In commercial, likewise it's a several product, but over accident years 2010 through 2014, but most of it 2012, 2013 and 2014.
And I think we really get some credit there or kind of the reasons there is that we also have been cautious that you know we've been investing very heavily in talent, and in new tools, and improving our execution and we haven't reflected what we anticipated the positive impact so that to be until we saw those results begin to really manifest themselves in the loss ratios.
So what you're seeing now is a really a manifestation of a lower frequency which we would say is underwriting driven. So underwriting pricing risk selection and claim management driven and that's the reason for my optimistic remark as well in the script..
Thanks for the color Tom and Craig..
Thank you, Bob..
We will go next to Josh Shanker, Deutsche Bank..
Yes, thank you. Just following up on Bob's question about international.
Can you talk about how many unusual losses were in that 16%? How often you would expect a confluence of a number – that many large events hitting in one single quarter and whether this has caused you to ask any questions about risk management in the sector?.
I think first of all, if you look at the business at Hardy, where a lot of these losses came from, it's a volatile business. They do have ups and downs. Unfortunately, we got a couple losses in the same quarter.
We'd like to think that over time that will balance out, but that's the nature of the business when you're writing trade credit and political risk and some of the other things that they do in Hardy. So the fact is it was a tough quarter.
We would like to think that's not going to be every quarter, but political risk, trade credit is really a pretty small portion of the book, but things are a little tumultuous over there these days. So I don't think that changes our attitude about wanting to do business in the Lloyd’s marketplace or the continent or the UK.
It is a smaller portion of our business. So it is going to show some fluctuations on the loss ratio side because it doesn't have the scale of the U.S. business or U.S. specialty or U.S. commercial..
And if I think about - what is the target combined ratio for the small and middle-sized attritional loss as part of international's mandate? Is this a business that we should think operates at an 80% combined ratio with standard deviation of 15%, depending on the impact of large losses? Or how do you guys think about the large loss portfolio versus the attritional loss portfolio?.
Well, I think you have to look at it in different pieces, if you look at the UK business we think that's usually pretty stable. We like that business it doesn't have the volatility that Lloyd's has, so I think if we look at the Lloyd's business we think that's going to trade at a higher combined ratio at this point in time.
Continental Europe pretty stable although they did have the financial institution loss on the continent. So I think we realize there are three very different businesses and our objective is, over time to make them all more profitable and get a little more scale. So I don't know that I can answer your question exactly Josh..
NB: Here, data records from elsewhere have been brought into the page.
-- ==== Sys2Proof/Machine/ObjTab.lean ====
section
/-! DEFINITION. The object dictionary (R40, R41, R44): every object with its type, wire size, access right per role, default,
range, persistence and staging. -/

namespace Sys2Proof.Machine

/-- Objects of one definition: the first and last index and subindex, type code (R41), wire size, access (R49: two bits
per role), default, lower and upper bound, stored in flash, epoch-staged. Indices of Vale West are not listed (R44). -/
structure ObjDesc where
  lo : Nat
  hi : Nat
  subLo : Nat
  subHi : Nat
  type : Nat
  size : Nat
  access : Nat
  dflt : Nat
  min : Nat
  max : Nat
  stored : Bool
  staged : Bool
deriving DecidableEq, Repr

def objRows0 : List ObjDesc := [
  ⟨0x1000, 0x1000, 1, 1, 10, 255, 0x55, 0, 0, 255, false, false⟩,  -- VENDOR_NAME
  ⟨0x1000, 0x1000, 2, 2, 10, 255, 0x55, 0, 0, 255, false, false⟩,  -- PART_NAME
  ⟨0x1000, 0x1000, 3, 3, 10, 255, 0x55, 0, 0, 255, false, false⟩,  -- STEPPING
  ⟨0x1000, 0x1000, 4, 4, 10, 255, 0x55, 0, 0, 255, false, false⟩,  -- ORDERING_CODE
  ⟨0x1000, 0x1000, 5, 5, 3, 2, 0x55, 65535, 3855, 65535, false, false⟩,  -- LANE_MASK
  ⟨0x1000, 0x1000, 6, 6, 9, 16, 0x55, 0, 16, 16, false, false⟩,  -- SERIAL
  ⟨0x1000, 0x1000, 7, 7, 4, 4, 0x55, 0, 0, 4294967295, false, false⟩,  -- VENDOR_IANA
  ⟨0x1000, 0x1000, 8, 8, 4, 4, 0x51, 65536, 0, 4294967295, false, false⟩,  -- ROM_VERSION
  ⟨0x1000, 0x1000, 9, 9, 4, 4, 0x51, 0, 0, 4294967295, false, false⟩,  -- IMAGE_VERSION
  ⟨0x1000, 0x1000, 10, 10, 9, 4, 0x55, 0, 4, 4, false, false⟩,  -- IDIEN_VERSIONS
  ⟨0x1100, 0x1100, 1, 1, 9, 48, 0x43, 0, 0, 48, true, false⟩,  -- ANCHOR_O
  ⟨0x1100, 0x1100, 2, 2, 9, 48, 0xC3, 0, 0, 48, true, false⟩,  -- ANCHOR_H
  ⟨0x1101, 0x1101, 1, 1, 2, 1, 0x51, 0, 0, 32, false, false⟩,  -- SESSIONS_ACTIVE
  ⟨0x1101, 0x1101, 2, 2, 3, 2, 0xC0, 300, 10, 3600, true, false⟩,  -- SESSION_IDLE_TIMEOUT
  ⟨0x1101, 0x1101, 3, 3, 4, 4, 0xFC, 0, 0, 4294967295, false, false⟩,  -- EVENT_MASK
  ⟨0x1102, 0x1102, 1, 1, 4, 4, 0xC0, 0, 0, 4294967295, true, false⟩,  -- MGMT_IPV4_ADDR
  ⟨0x1102, 0x1102, 2, 2, 2, 1, 0xC0, 24, 8, 30, true, false⟩,  -- MGMT_IPV4_PREFIX
  ⟨0x1102, 0x1102, 3, 3, 9, 16, 0xC0, 0, 0, 16, true, false⟩,  -- MGMT_IPV6_ADDR
  ⟨0x1102, 0x1102, 4, 4, 5, 8, 0x40, 0, 0, 18446744073709551615, false, false⟩,  -- MGMT_DROPS
  ⟨0x1103, 0x1103, 1, 1, 2, 1, 0xC0, 50, 8, 119, true, false⟩,  -- SMBUS_ADDR
  ⟨0x1103, 0x1103, 2, 2, 2, 1, 0xC0, 51, 8, 125, true, false⟩,  -- I3C_STATIC_ADDR
  ⟨0x1104, 0x1104, 1, 5, 4, 4, 0x51, 0, 0, 4294967295, false, false⟩,  -- BUSY_COUNT
  ⟨0x1105, 0x1105, 1, 1, 4, 4, 0xC0, 100000, 1000, 1000000, false, false⟩,  -- LEARN_NOTIFY_RATE
  ⟨0x1105, 0x1105, 2, 2, 4, 4, 0xC0, 10000, 100, 100000, false, false⟩,  -- TELEM_NOTIFY_RATE
  ⟨0x1105, 0x1105, 3, 3, 5, 8, 0x40, 0, 0, 18446744073709551615, false, false⟩,  -- LEARN_NOTIFY_DROPS
  ⟨0x1105, 0x1105, 4, 4, 5, 8, 0x40, 0, 0, 18446744073709551615, false, false⟩,  -- TELEM_NOTIFY_DROPS
  ⟨0x1106, 0x1106, 1, 1, 3, 2, 0x41, 0, 0, 65535, false, false⟩,  -- PERSIST_PENDING
  ⟨0x1800, 0x1800, 1, 1, 3, 2, 0xFF, 0, 0, 65535, false, false⟩,  -- EVENT_CURSOR
  ⟨0x1800, 0x1800, 2, 2, 9, 1024, 0x55, 0, 0, 1024, false, false⟩,  -- EVENT_LOG
  ⟨0x1800, 0x1800, 3, 3, 5, 8, 0x51, 0, 0, 18446744073709551615, false, false⟩]  -- LOG_LOST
That's all right. I guess I'm trying to gerrymander into my own answer I guess. Is it possible….
Well I’d think of it this way, if you look at the markets that trade in Lloyd's it has been a market that suffered from rate decreases for quite probably two years now. So rates have been going down there it's extremely competitive. There are new entrants it's a tough market, the Lloyd's market is very tough doesn't look like its getting better.
So I think that's the reality it's not a CNA issue, I think it's Lloyd's issue. And I think that that's probably going to continue with what's going on over there so..
I guess, in terms of thinking about - if the possibility of hitting a 115, 120 is a reality in this market, can we envision that there's also quarters where we will see, even in this kind of market, combined ratios in the 80s given the volatility? There should be a trade-off there.
So if a 120 is possible, then maybe an 80 or 85 should be possible, too, but in this market maybe that's not possible..
I don't think you're going to see 80 combined ratios coming out of the Lloyd's marketplace I just don't see that. Now what you hope is you don't have three or four 115's.
Maybe you have 115 one quarter and you can get things down to 100 or 90 in the 90's, but I think you are kidding yourself if you're thinking it's 80's business with an occasional 110, 115..
No, no, no. I'm saying that the volatility - that I'm just as likely maybe to show up with a 120 as I am an 80 in an unusual quarter, I guess is how I'm sort of thinking about it. But maybe that's too much. The market is tough, I understand..
Let's hope it's not like an EKG where it's up and down, all right. I think we'd like to see it get closer to 100 overall, but 115 we're not happy with that..
In terms of the business that you are going to leave in about six months, a little less than that actually, can we conceive of the reserve situation getting to a point where you're looking to have the reserves have a steady sort of trend, depending on where the market is going? It seems like if I try and forecast reserve release for CNA, good luck to me.
Good luck for any company, but they are pretty volatile. And that's a result of trying to get the book in order, which there's a number of things changing all the time.
Should it be less volatile in time or is this sort of normal volatility?.
I would say we are comfortable with reserves and we're comfortable that we've had now a couple quarters of reserve releases in commercial, specialty has been consistent in that regard. This is not the serial reserve company that somebody knew in the past. This is a much different place. We’re very comfortable with the reserves.
Sure, there are ups and downs periodically, but we think we're really doing a nice job on the reserve side more comfortable..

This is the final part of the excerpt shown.